Brandon R. Greeley, 28, a resident of Blue Earth and a licensed bear guide in Tofte, is well known to DNR conservation officers in northern and southern Minnesota as a chronic poacher with previous fishing, trapping and hunting violations.

After the latest investigation wrapped up, Greeley was convicted of several gross misdemeanor and misdemeanor charges, fined nearly $4,000, and his hunting privileges were revoked for three years.

Conservation officers began investigating Greeley in 2012, and it became apparent that he violated game laws involving bear, deer, furbearing animals and fish.

Greeley's illegal activities with clients included reports of not having the proper zone license to hunt bear in a given area, illegally transferring a bear tag, failure to register a bear, and lending a bear license. Multiple other bear violations, committed by other hunters, were also detected during the extensive investigation.

Greeley was also accused of shooting two bears in 2012 without a license and using a client's bear tag. DNR records indicate that the client's tag had been used to register four bears from 2007-2011, but the client had only taken two bears and couldn't account for the registration of the additional bears.

Greeley convinced four clients, including two juveniles, to buy tags for the wrong zone when they weren't drawn for the zone Greeley guides in. Another client without a bear license videotaped himself shooting a bear and bragging about it. That bear was tagged by the hunter's father. Officers obtained a search warrant on that hunter's residence and seized a bear rug. Three search warrants executed at properties owned by Greeley and his parents in Blue Earth, Winnebago and Tofte uncovered a bevy of illegal game. This evidence provided investigative leads from the Iowa border area to northern Minnesota to Mississippi, and involved multiple emails and pictures of unlawful natural resources activities.

Investigators seized more than 100 items during the searches, including over 150 traps, six black bear hides, multiple deer quarters, fish and other furbearing animals. Over the next several months after the search warrants, conservation officers spent a considerable amount of time combing through evidence, detecting violation after violation. Officers then worked closely with prosecutors in both Cook and Faribault counties to have Greeley charged.

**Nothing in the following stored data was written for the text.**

-- ==== Sys2Proof/Tests/Slice0.lean ====
section
/-! SUPPORT. Tests of one step each, expected values from the spec's vectors (95_test_vectors.md, named in
each group's comment), and for every obligation with hypotheses a state and operands that meet them. -/

namespace Sys2Proof.Tests

open Sys2Proof.Machine

/-! ## Helpers -/

/-- A device of m limbs at base 0 whose registers hold the values listed. -/
def dev (m : Nat) (ws : List (RegIdx × Int)) : State := applyWrites (State.resetFor ⟨m, 0⟩) ws

/-- The state after the one step that runs the word. -/
def runWord (w : Word) (s : State) : Option State :=
  match step (s.withFetchWord 32 w.toNat) with
  | .next t => some t
  | .fault _ => none
  | .refused _ => none

/-- A register's value and STATUS after the word has run. -/
def afterWord (w : Word) (s : State) (r : RegIdx) : Option (Int × Word) :=
  (runWord w s).map fun t => (readReg t r, statusWord t)

/-- CAUSE, FAULT_CMD and STATUS after the word has run. -/
def faultAfter (w : Word) (s : State) : Option (Cause × Word × Word) :=
  (runWord w s).map fun t => (t.cause, t.faultCmd, statusWord t)

/-- The state after one host event. -/
def afterEvent (s : State) (e : Event) : Option State :=
  match step { s with inputs := [e] } with
  | .next t => some t
  | .fault _ => none
  | .refused _ => none

/-- What one aligned read gives back, and STATUS after it. -/
def readBack (s : State) (off : Nat) : Option (List Word × Word) :=
  (afterEvent s (hostRd s.cfg off)).map fun t => (t.replies.map Reply.data, statusWord t)

/-- b1 a negative zero, as HI18 leaves it. -/
def negativeZero : State := writeSigns (dev 1 []) 0x2#32

/-- A device with MUL b3, b1, b2 in flight (HI7). -/
def mulInFlight : State := issue (dev 1 [(1, 6), (2, 7)]) 0x00021305#32

/-- A device whose last command took a CAPACITY fault (RS2, RS3). -/
def faulted : State := faultEntry (issue (dev 1 [(1, 5)]) 0x00021303#32) .capacity

/-- A device held in reset. -/
def heldInReset : State := { dev 1 [] with resetIn := true }

/-! ## WellFormed: the one ill-formed shape -/

theorem test_wf_divmod_one_destination : Instr.wf (.divmod 3 1 2 3) = false := by decide

theorem test_wf_divmod_two_destinations : Instr.wf (.divmod 3 1 2 4) = true := by decide

/-! ## Decoding: words written out field by field from R69's layouts (R79 gives the same words) -/

theorem test_decode_add : decode 0b00000000000000100001001100000001#32 = .ok (.add 3 1 2) := by decide

theorem test_decode_sub : decode 0b00000000000000100001001100000010#32 = .ok (.sub 3 1 2) := by decide

theorem test_decode_addu : decode 0b00000000000000100001001100000011#32 = .ok (.addu 3 1 2) := by decide

theorem test_decode_subu : decode 0b00000000000000100001001100000100#32 = .ok (.subu 3 1 2) := by decide

theorem test_decode_mul : decode 0b00000000000000100001001100000101#32 = .ok (.mul 3 1 2) := by decide

theorem test_decode_divmod : decode 0b00000000010000100001001100000110#32 = .ok (.divmod 3 1 2 4) := by decide

theorem test_decode_shl : decode 0b00000000000000100001001100000111#32 = .ok (.shl 3 1 2) := by decide

theorem test_decode_shr : decode 0b00000000000000100001001100001000#32 = .ok (.shr 3 1 2) := by decide

theorem test_decode_cmp : decode 0b00000000000000100001000000001001#32 = .ok (.cmp 1 2) := by decide

theorem test_decode_bitlen : decode 0b00000000000000000001001000001010#32 = .ok (.bitlen 2 1) := by decide

theorem test_decode_bit : decode 0b00000000000000100001001100001011#32 = .ok (.bit 3 1 2) := by decide

theorem test_decode_mov : decode 0b00000000000000000001001000001100#32 = .ok (.mov 2 1) := by decide

theorem test_decode_neg : decode 0b00000000000000000001000100001101#32 = .ok (.neg 1 1) := by decide

theorem test_decode_inc : decode 0b00000000000000000000010000001110#32 = .ok (.inc 4) := by decide

theorem test_decode_dec : decode 0b00000000000000000000010000001111#32 = .ok (.dec 4) := by decide

theorem test_decode_ldw : decode 0b11111111111111110000000100010000#32 = .ok (.ldw 1 0xFFFF#16) := by decide

theorem test_decode_montmul :
    decode 0b00000000001100100001010000010001#32 = .ok (.montmul 4 1 2 3) := by decide

theorem test_decode_modexp : decode 0b00000000001100100001010000010010#32 = .ok (.modexp 4 1 2 3) := by decide

/-- EN1, EN2, EN3: reserved opcodes. -/
theorem test_decode_reserved_opcodes :
    decode 0x00000000#32 = .error .reservedOpcode ∧ decode 0x00000013#32 = .error .reservedOpcode ∧
    decode 0x0000003F#32 = .error .reservedOpcode := by decide

/-- EN4, EN5: bits [7:6]. -/
theorem test_decode_reserved_bits :
    decode 0x00021341#32 = .error .reservedBits ∧ decode 0x000213C1#32 = .error .reservedBits := by decide

/-- EN6 to EN9, EN11 to EN17: a field the format does not use. -/
theorem test_decode_unused_fields :
    [0x00121301#32, 0x01021301#32, 0x00021109#32, 0x00120209#32, 0x00011510#32, 0xFFFF1110#32, 0x0000110E#32,
      0x0001040E#32, 0x8000010E#32, 0x10321411#32, 0x0001120A#32].all
      (fun w => decide (decode w = .error .unusedField)) = true := by decide

/-- EN10. -/
theorem test_decode_divmod_same_destination : decode 0x00321306#32 = .error .sameDestination := by decide

/-! ## The assembler (R75, R76) -/

theorem test_assemble_divmod :
    assembleLine "divmod b3, b4, b1, b2 ; quotient, remainder".toList = some [.divmod 3 1 2 4] := by decide

theorem test_assemble_ldw_hex : assembleLine "LDW b1, #0xFFFF".toList = some [.ldw 1 0xFFFF#16] := by decide

theorem test_assemble_sqr : assembleLine "SQR b2, b15".toList = some [.mul 2 15 15] := by decide

/-- R76: ABSU over b0, which holds 0. -/
theorem test_absu : afterWord (encode (pseudoAbsu 3 1 0)) (dev 2 [(1, -5)]) 3 = some (5, 0x2#32) := by decide

theorem test_assemble_rejects_wide_immediate : assembleLine "LDW b1, #65536".toList = none := by decide

theorem test_assembly_text_reads_back :
    assembleLine (instrText (.modexp 4 1 2 3)) = some [.modexp 4 1 2 3] := by decide

/-! ## Chains: CC1 to CC6 -/

theorem test_carry_crosses_limb : carryChain [0xFFFFFFFF#32, 0#32] [1#32, 0#32] false = ([0#32, 1#32], false) := by
  decide

theorem test_carry_out :
    carryChain [0x80000000#32, 0x80000000#32] [0x80000000#32, 0x80000000#32] false = ([0#32, 1#32], true) := by
  decide

theorem test_borrow_crosses_limb :
    borrowChain [0#32, 1#32] [1#32, 0#32] false = ([0xFFFFFFFF#32, 0#32], false) := by decide

theorem test_borrow_out :
    borrowChain [1#32, 0#32] [2#32, 0#32] false = ([0xFFFFFFFF#32, 0xFFFFFFFF#32], true) := by decide

theorem test_magcmp_high_limb_decides : magCmp [0#32, 1#32] [0xFFFFFFFF#32, 0#32] = .gt := by decide

/-! ## Commands, at most two each: AS, MU, DV, SH, CB, MV, MM and ME vectors -/

/-- AS8: the zero has sign 0. -/
theorem test_add_to_zero : afterWord 0x00021301#32 (dev 2 [(1, 5), (2, -5)]) 3 = some (0, 0x102#32) := by decide

/-- AS12c. -/
theorem test_add_capacity :
    faultAfter 0x00021301#32 (dev 1 [(1, -0xFFFFFFFF), (2, -1)]) = some (.capacity, 0x00021301#32, 0x6#32) := by
  decide

/-- AS9: the (-a) - (-b) case. -/
theorem test_sub_two_negatives : afterWord 0x00021302#32 (dev 2 [(1, -3), (2, -10)]) 3 = some (7, 0x2#32) := by
  decide

/-- AS10. -/
theorem test_sub_negative_result : afterWord 0x00021302#32 (dev 2 [(1, -10), (2, -3)]) 3 = some (-7, 0x202#32) := by
  decide

/-- AS3. -/
theorem test_addu_ignores_signs : afterWord 0x00021303#32 (dev 2 [(1, -5), (2, 3)]) 3 = some (8, 0x2#32) := by decide

/-- AS2. -/
theorem test_addu_carry_out_faults :
    faultAfter 0x00021303#32 (dev 2 [(1, 0xFFFFFFFFFFFFFFFF), (2, 1)]) =
      some (.capacity, 0x00021303#32, 0x6#32) := by decide

/-- AS4. -/
theorem test_subu_borrow : afterWord 0x00021304#32 (dev 2 [(1, 0x100000000), (2, 1)]) 3 = some (0xFFFFFFFF, 0x2#32) := by
  decide

/-- AS5. -/
theorem test_subu_order :
    faultAfter 0x00021304#32 (dev 2 [(1, 1), (2, 2)]) = some (.magnitudeOrder, 0x00021304#32, 0x6#32) := by decide

/-- AS13b: NEG of a host-written negative zero. -/
theorem test_neg_negative_zero : afterWord 0x0000120D#32 negativeZero 2 = some (0, 0x102#32) := by decide

/-- AS13a: in place. -/
theorem test_neg_in_place : afterWord 0x0000110D#32 (dev 2 [(1, 5)]) 1 = some (-5, 0x202#32) := by decide

/-- AS16: the low limb was 0. -/
theorem test_inc_negative_crosses_limb :
    afterWord 0x0000040E#32 (dev 2 [(4, -0x100000000)]) 4 = some (-0xFFFFFFFF, 0x202#32) := by decide

/-- AS18b. -/
theorem test_inc_capacity :
    faultAfter 0x0000040E#32 (dev 1 [(4, 0xFFFFFFFF)]) = some (.capacity, 0x0000040E#32, 0x6#32) := by decide

/-- AS17c. -/
theorem test_dec_negative_crosses_limb :
    afterWord 0x0000040F#32 (dev 2 [(4, -0xFFFFFFFF)]) 4 = some (-0x100000000, 0x202#32) := by decide

/-- AS18a. -/
theorem test_dec_capacity :
    faultAfter 0x0000040F#32 (dev 1 [(4, -0xFFFFFFFF)]) = some (.capacity, 0x0000040F#32, 0x6#32) := by decide

/-- MU1, the source's own scenario (S1). -/
theorem test_mul_source_scenario :
    afterWord 0x00021305#32 (dev 2 [(1, 0xFFFF), (2, 0xFFFFFFFF)]) 3 = some (0xFFFEFFFF0001, 0x2#32) := by decide

/-- MU2: no negative zero. -/
theorem test_mul_zero : afterWord 0x00021305#32 (dev 2 [(1, 0), (2, -5)]) 3 = some (0, 0x102#32) := by decide

/-- DV10: the destinations are the sources. -/
theorem test_divmod_overwrites_sources :
    (runWord 0x00221106#32 (dev 2 [(1, 100), (2, 7)])).map (fun t => (readReg t 1, readReg t 2)) =
      some (14, 2) := by decide

/-- DV4: OPERATION_SOURCE before ZERO_DIVIDE. -/
theorem test_divmod_priority :
    faultAfter 0x00421306#32 (dev 2 [(1, -7), (2, 0)]) = some (.operationSource, 0x00421306#32, 0x6#32) := by decide

/-- SH1. -/
theorem test_shl_crosses_limb :
    afterWord 0x00021307#32 (dev 2 [(1, 0x80000001), (2, 1)]) 3 = some (0x100000002, 0x2#32) := by decide

/-- SH5a. -/
theorem test_shl_capacity :
    faultAfter 0x00021307#32 (dev 2 [(1, 1), (2, 64)]) = some (.capacity, 0x00021307#32, 0x6#32) := by decide

/-- SH6: toward zero. -/
theorem test_shr_negative : afterWord 0x00021308#32 (dev 2 [(1, -5), (2, 1)]) 3 = some (-2, 0x202#32) := by decide

/-- SH8b: a bit crosses from limb 1. -/
theorem test_shr_crosses_limb :
    afterWord 0x00021308#32 (dev 2 [(1, 0x100000002), (2, 1)]) 3 = some (0x80000001, 0x2#32) := by decide

/-- CB1. -/
theorem test_cmp_two_negatives :
    (runWord 0x00021009#32 (dev 2 [(1, -0x100000000), (2, -1)])).map statusWord = some 0x402#32 := by decide

/-- CB3b: a negative zero is 0. -/
theorem test_cmp_negative_zero : (runWord 0x00021009#32 negativeZero).map statusWord = some 0x802#32 := by decide

/-- CB5d. -/
theorem test_bitlen_second_limb : afterWord 0x0000120A#32 (dev 2 [(1, 0x100000000)]) 2 = some (33, 0x2#32) := by decide

/-- CB5e. -/
theorem test_bitlen_negative : afterWord 0x0000120A#32 (dev 2 [(1, -8)]) 2 = some (4, 0x2#32) := by decide

/-- CB6c: the magnitude's bit. -/
theorem test_bit_negative : afterWord 0x0002130B#32 (dev 2 [(1, -5), (2, 0)]) 3 = some (1, 0x2#32) := by decide

/-- CB6e. -/
theorem test_bit_beyond_width :
    afterWord 0x0002130B#32 (dev 2 [(1, 0x100000000), (2, 10000)]) 3 = some (0, 0x102#32) := by decide

/-- MV2: normalised in place. -/
theorem test_mov_normalises :
    (runWord 0x0000110C#32 negativeZero).map (fun t => (t.regs[1].sign, readReg t 1)) = some (false, 0) := by decide

/-- MV1. -/
theorem test_mov_negative :
    afterWord 0x0000120C#32 (dev 2 [(1, -0x100000000)]) 2 = some (-0x100000000, 0x202#32) := by decide

/-- MV3: never sign-extended. -/
theorem test_ldw_zero_extends : afterWord 0xFFFF0110#32 (dev 2 []) 1 = some (65535, 0x2#32) := by decide

/-- MV4: every limb and the sign cleared. -/
theorem test_ldw_clears :
    (runWord 0x00000110#32 (dev 4 [(1, -2 ^ 100)])).map (fun t => t.regs[1]) = some (zeroReg ⟨4, 0⟩) := by decide

/-- MM2: u = n gives 0. -/
theorem test_montmul_u_equals_n :
    afterWord 0x00321411#32 (dev 1 [(1, 3), (2, 5), (3, 15)]) 4 = some (0, 0x102#32) := by decide

/-- MM9. -/
theorem test_montmul_capacity :
    faultAfter 0x00321411#32 (dev 1 [(1, 0xFFFFFFFF), (2, 0xFFFFFFFF), (3, 3)]) =
      some (.capacity, 0x00321411#32, 0x6#32) := by decide

/-- ME1. -/
theorem test_modexp_odd_modulus :
    afterWord 0x00321412#32 (dev 1 [(1, 4), (2, 13), (3, 497)]) 4 = some (445, 0x2#32) := by decide

/-- ME4b: 0^0 = 1. -/
theorem test_modexp_zero_to_zero :
    afterWord 0x00321412#32 (dev 1 [(1, 0), (2, 0), (3, 7)]) 4 = some (1, 0x2#32) := by decide

/-! ## Montgomery constants and reference algorithms: MC6, MP6, trace T1, MU7, DV8, SH1, CB5d -/

theorem test_montgomery_constants :
    (montR 497, montR 497 % 497, montRinv 497, montNprime 497) = (512, 15, 232, 239) := by decide

theorem test_montprod_unreduced_operands : montProd 100 200 13 = 1237 := by decide

theorem test_montgomery_exponentiation : montModExp 4 13 497 = 445 := by decide

theorem test_schoolbook_product :
    product [0xFFFFFFFF#32, 0xFFFFFFFF#32] [0xFFFFFFFF#32, 0xFFFFFFFF#32] =
      [1#32, 0#32, 0xFFFFFFFE#32, 0xFFFFFFFF#32] := by decide

theorem test_restoring_division : restoringDivide (2 ^ 64) (2 ^ 32 + 1) = (0xFFFFFFFF, 1) := by decide

theorem test_shl_limbs : shlLimbs [0x80000001#32, 0#32] 1 = [2#32, 1#32] := by decide

theorem test_limb_bitlen : limbBitlen [0#32, 1#32] = 33 := by decide

/-! ## Host port: HI, BY and RS vectors -/

/-- HI1, HI2: ID and CONFIG with M = 128, 1 and 256. -/
theorem test_read_id_and_config :
    readWord (dev 1 []) 0x000 = 0x42494743#32 ∧ configWord ⟨128, 0⟩ = 0x00801020#32 ∧
    configWord ⟨1, 0⟩ = 0x00011020#32 ∧ configWord ⟨256, 0⟩ = 0x01001020#32 := by decide

/-- R119's code numbers, as a host reads them from CAUSE. -/
theorem test_cause_codes :
    [Cause.none, .illegalCmd, .zeroDivide, .operationSource, .magnitudeOrder, .capacity, .modulus].map
      (fun c => readWord { dev 1 [] with cause := c } 0x014) = [0#32, 1#32, 2#32, 3#32, 4#32, 5#32, 6#32] := by decide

During recent sentencing in Cook County, Greeley was convicted of a gross misdemeanor involving the unlawful transportation of wild animals and ordered to pay fines and restitution of $2,420. Greeley was also convicted of a misdemeanor involving the illegal take of deer without a hunting license. In both instances Greeley was ordered by Cook County District Court Judge Michael Cuzzo not to be present in any hunting camp; not be in the field or accompany or assist any other hunters, including but not limited to, guiding, transporting, baiting, scouting, or possession of big game; and not to engage in any hunting, guiding, or outfitting activities. Greeley will also lose hunting privileges for three years.

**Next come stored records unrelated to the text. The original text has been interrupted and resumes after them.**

-- ==== Sys2Proof/Machine/Display.lean ====
section
/-! DEFINITION. The front display (18). A line is held as the quantities that it shows (log 18). -/

namespace Sys2Proof.Machine

/-- Text up to its first 0x00 byte (18 R390). -/
def textOf (bs : List Byte) : List Byte := bs.takeWhile (· != 0#8)
/-- The newest record with SEVERITY 1 or above (18 Table 18.1, line 4). -/
def State.lastFault (s : State) : Option Record := s.log.ring.reverse.find? fun r => decide (1 ≤ r.severity)
/-- Whole seconds left of the trial window (13 R316). -/
def State.trialLeft (s : State) : Nat := s.sheaf.trialStart + s.sheaf.windowRec - s.tb3s
/-- The quantities of each line of Table 18.1. Line 0 names the slot letter last; an empty NAME stands for the serial number. -/
def State.renderLine (s : State) (n : Nat) : List Byte :=
  match n with
  | 0 => textOf s.disp.name ++ ascii (if s.slotB then "B" else "A")
  | 1 => leBytes 1 (b2n s.pair.owner) ++ leBytes 1 s.power.mode ++ leBytes 4 s.pair.term
  | 2 => if s.cfg.sown.present then leBytes 4 s.conf.version else []
  | 3 => leBytes 4 s.sheaf.active ++ (if s.sheaf.st = 6 then leBytes 4 s.trialLeft else [])
  | 4 => match s.lastFault with | some r => leBytes 2 r.type ++ leBytes 8 r.stamp | none => []
  | 5 => s.disp.lines.getD 0 []
  | 6 => s.disp.lines.getD 1 []
  | _ => if s.power.mode = 1 then leBytes 1 s.boot.step else if s.power.mode = 3 then leBytes 2 (if s.pair.copyDone then 1000 else 0)
         else if s.power.reason = 0 then [] else leBytes 1 s.power.reason
/-- The eight lines; line 7 is re-rendered at most every 5 s (18 R382). -/
def State.render (s : State) : List (List Byte) :=
  (List.range 8).map fun n =>
    if n = 7 && decide (s.time.now < s.disp.line7At + secTicks 5) && !s.disp.shown.isEmpty then s.disp.shown.getD 7 [] else s.renderLine n
/-- Which icons are lit (18 Table 18.2). -/
def State.icons (s : State) : Nat :=
  let fault := match s.lastFault with | some r => decide (2 ≤ r.severity) && decide (s.disp.bootSeq ≤ r.seq) | none => false
  let on := [s.pair.owner, s.pair.synced, s.power.mode == 7, s.power.mode == 2, s.sheaf.st == 6, fault, s.tb0Valid,
             !s.swathSilent, s.pair.hedgeFault, s.power.noUpdate || s.power.worn || s.power.insufficient, s.gate.debugOpen,
             s.disp.retireImage]
  ((List.range 12).map fun n => b2n (on.getD n false) * 2 ^ n).sum
/-- Full refresh and partial update times in ms by band (18 Table 18.3). -/
def fullMs (band : Nat) : Nat := [3000, 2400, 1920, 1560, 1260, 1080, 960, 840].getD band 840
def partialMs (band : Nat) : Nat := [960, 780, 620, 500, 420, 360, 320, 280].getD band 280
/-- The icon whose ledger has passed ±2,000 (18 R386). -/
def DispSt.unbalanced (d : DispSt) : Option Nat := (List.range 12).find? fun n => decide (2000 < (d.ledgers.getD n 0).natAbs)
/-- 5 V frames of the opposite sign until the ledger lies within ±5 (18 R386). -/
def balanceFrames (l : Int) : Nat := ceilDiv (l.natAbs - 5) 5
def balanced (l : Int) : Int := if 0 ≤ l then l - 5 * balanceFrames l else l + 5 * balanceFrames l
/-- Ledgers after a waveform that drives the icons of a mask: the frames of each are free (log 17). -/
def driveIcons (free mask : Nat) (ls : List Int) : List Int :=
  (List.range 12).map fun n => ls.getD n 0 + (if bit mask n then 15 * Config.iconFrames free n else 0)
/-- Rewrite every row and every icon (18 R382). -/
def State.fullRefresh (lines : List (List Byte)) (s : State) : State :=
  ((s.upDisp fun d => { d with updating := 1, lastStart := some s.time.now, updates := inc32 d.updates, fulls := inc32 d.fulls,
                               partials := 0, fullPending := false, lastFullBand := d.band, shown := lines,
                               segments := s.icons, ledgers := driveIcons s.free 0xFFF d.ledgers,
                               line7At := s.time.now }).emit (.waveform 1 0 (fullMs s.disp.band))).useFree
/-- Write the rows that differ and the icons whose state changes (18 R382). -/
def State.partialUpdate (lines : List (List Byte)) (s : State) : State :=
  ((s.upDisp fun d => { d with updating := 1, lastStart := some s.time.now, updates := inc32 d.updates, partials := d.partials + 1,
                               fullPending := d.fullPending || decide (d.fullEvery ≤ d.partials + 1), shown := lines,
                               segments := s.icons, ledgers := driveIcons s.free (d.segments ^^^ s.icons) d.ledgers,
                               line7At := if lines.getD 7 [] = d.shown.getD 7 [] then d.line7At else s.time.now }).emit
    (.waveform 0 0 (partialMs s.disp.band))).useFree
/-- A balancing phase for one icon alone (18 R386). -/
def State.balance (n : Nat) (s : State) : State :=
  let l := s.disp.ledgers.getD n 0
  (s.upDisp fun d => { d with updating := 1, lastStart := some s.time.now, updates := inc32 d.updates, balances := inc32 d.balances,
                              ledgers := setAt d.ledgers n balanced }).emit (.waveform 2 n (20 * balanceFrames l))
/-- A waveform may start: the panel is driven, not frozen, no waveform or discharge runs, 1 s has passed since the last
start, and no retire has begun (18 R382, R383, R387, R388). -/
def State.canUpdate (s : State) : Bool :=
  s.awake && s.disp.panelOk && !s.disp.frozen && s.disp.updating == 0 && !s.boot.retiring &&
  (match s.disp.lastStart with | some a => decide (a + secTicks 1 ≤ s.time.now) | none => true)
/-- DISPLAY_UPDATE (18 R382): a balancing phase before any other waveform, then a full refresh that is pending, then a
partial update where the content has changed. -/
def State.updateDisplay (s : State) : State :=
  match s.disp.unbalanced with
  | some n => s.balance n
  | none =>
    if s.disp.fullPending then s.fullRefresh s.render
    else if s.render = s.disp.shown && s.icons == s.disp.segments then s
    else s.partialUpdate s.render

/-- Bands entered below their upper boundaries in 0.1 °C (18 Table 18.3). -/
def bandOf (tenths : Int) : Nat := ([50, 100, 150, 200, 250, 300, 400].filter fun b => decide ((b : Int) ≤ tenths)).length
/-- A band rises at its boundary and falls 0.5 °C below it (18 R384, log 19). -/
def nextBand (band : Nat) (tenths : Int) : Nat :=
  if band < bandOf tenths then bandOf tenths else if bandOf (tenths + 5) < band then bandOf (tenths + 5) else band
/-- Frozen below 0.0 °C or above 50.0 °C, until 1.0 °C rising or 49.0 °C falling (18 R383). -/
def nextFrozen (frozen : Bool) (tenths : Int) : Bool :=
  if frozen then !(decide (10 ≤ tenths) && decide (tenths ≤ 490)) else decide (tenths < 0) || decide (500 < tenths)
/-- The reading of the panel's sensor (18 R383, R384). -/
def DispSt.readPanel (tenths : Int) (d : DispSt) : DispSt :=
  let fz := nextFrozen d.frozen tenths
  let band := nextBand d.band tenths
  { d with panelTemp := tenths, band := band, frozen := fz,
           freezes := if fz && !d.frozen then inc32 d.freezes else d.freezes,
           fullPending := d.fullPending || (d.frozen && !fz) || decide (d.lastFullBand + 2 ≤ band) || decide (band + 2 ≤ d.lastFullBand) }

def execDisplayUpdate (t : Nat) (s : State) : Host.Outcome State Fault Refusal := happens t s State.canUpdate State.updateDisplay
/-- WAVEFORM_END (18 R387): the rails are discharged next. -/
def execWaveformEnd (t : Nat) (s : State) : Host.Outcome State Fault Refusal :=
  happens t s (fun s => s.disp.updating == 1) fun s => s.upDisp fun d => { d with updating := 2 }
/-- RAIL_DISCHARGE_DONE (18 R387). -/
def execRailDischargeDone (t : Nat) (s : State) : Host.Outcome State Fault Refusal :=
  happens t s (fun s => s.disp.updating == 2) fun s => s.upDisp fun d => { d with updating := 0 }
/-- PANEL_TEMPERATURE_READ (18 R383, R384). -/
def execPanelTemperatureRead (t : Nat) (tenths : Int) (s : State) : Host.Outcome State Fault Refusal :=
  happens t s State.awake fun s => s.upDisp (DispSt.readPanel tenths)
/-- LEDGER_SAVE (18 R386). -/
def execLedgerSave (t : Nat) (s : State) : Host.Outcome State Fault Refusal :=
  happens t s State.awake fun s => s.upDisp fun d => { d with storedLedgers := d.ledgers }

end Sys2Proof.Machine
end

In Faribault County, Greeley was convicted of misdemeanor illegal taking, buying, selling, transporting, or possessing of protected wild animals and faces $1,495 in fines and restitution.

"Minnesotans can be proud of these officers whose hard work, long nights, and nonstop investigative efforts have paid off," said Colonel Ken Soring, DNR Enforcement Division director. "Poachers steal from honest hunters, anglers, and all of us who responsibly enjoy our state's natural riches."

Minnesotans are reminded to be on the lookout for game and fish violations and report them to the Turn In Poachers (TIP) hotline at 800-652-9093. Cell phone users can dial #TIP. Informants can remain anonymous and may be eligible for a reward.


----------



## hassell (Feb 9, 2010)

Thanks for the report, he got off way to easy. He is not even worthy of jail time.


----------



## dwtrees (Mar 5, 2012)

Way, way to easy on him. He would be in jail for that in ND.


----------



## texaspredatorhunter (Aug 14, 2014)

Three years? How about FOREVER!!! That's the problem with the courts....you can plea out. It's kind of like saying, hey I'm guilty, I did the crime but please your honor don't make me do any time and I love to hunt and fish so don't take it away forever!!! Hang him so I can reuse the rope!


----------



## Double Naught Spy (Mar 1, 2015)

How guilty do you have to be?


----------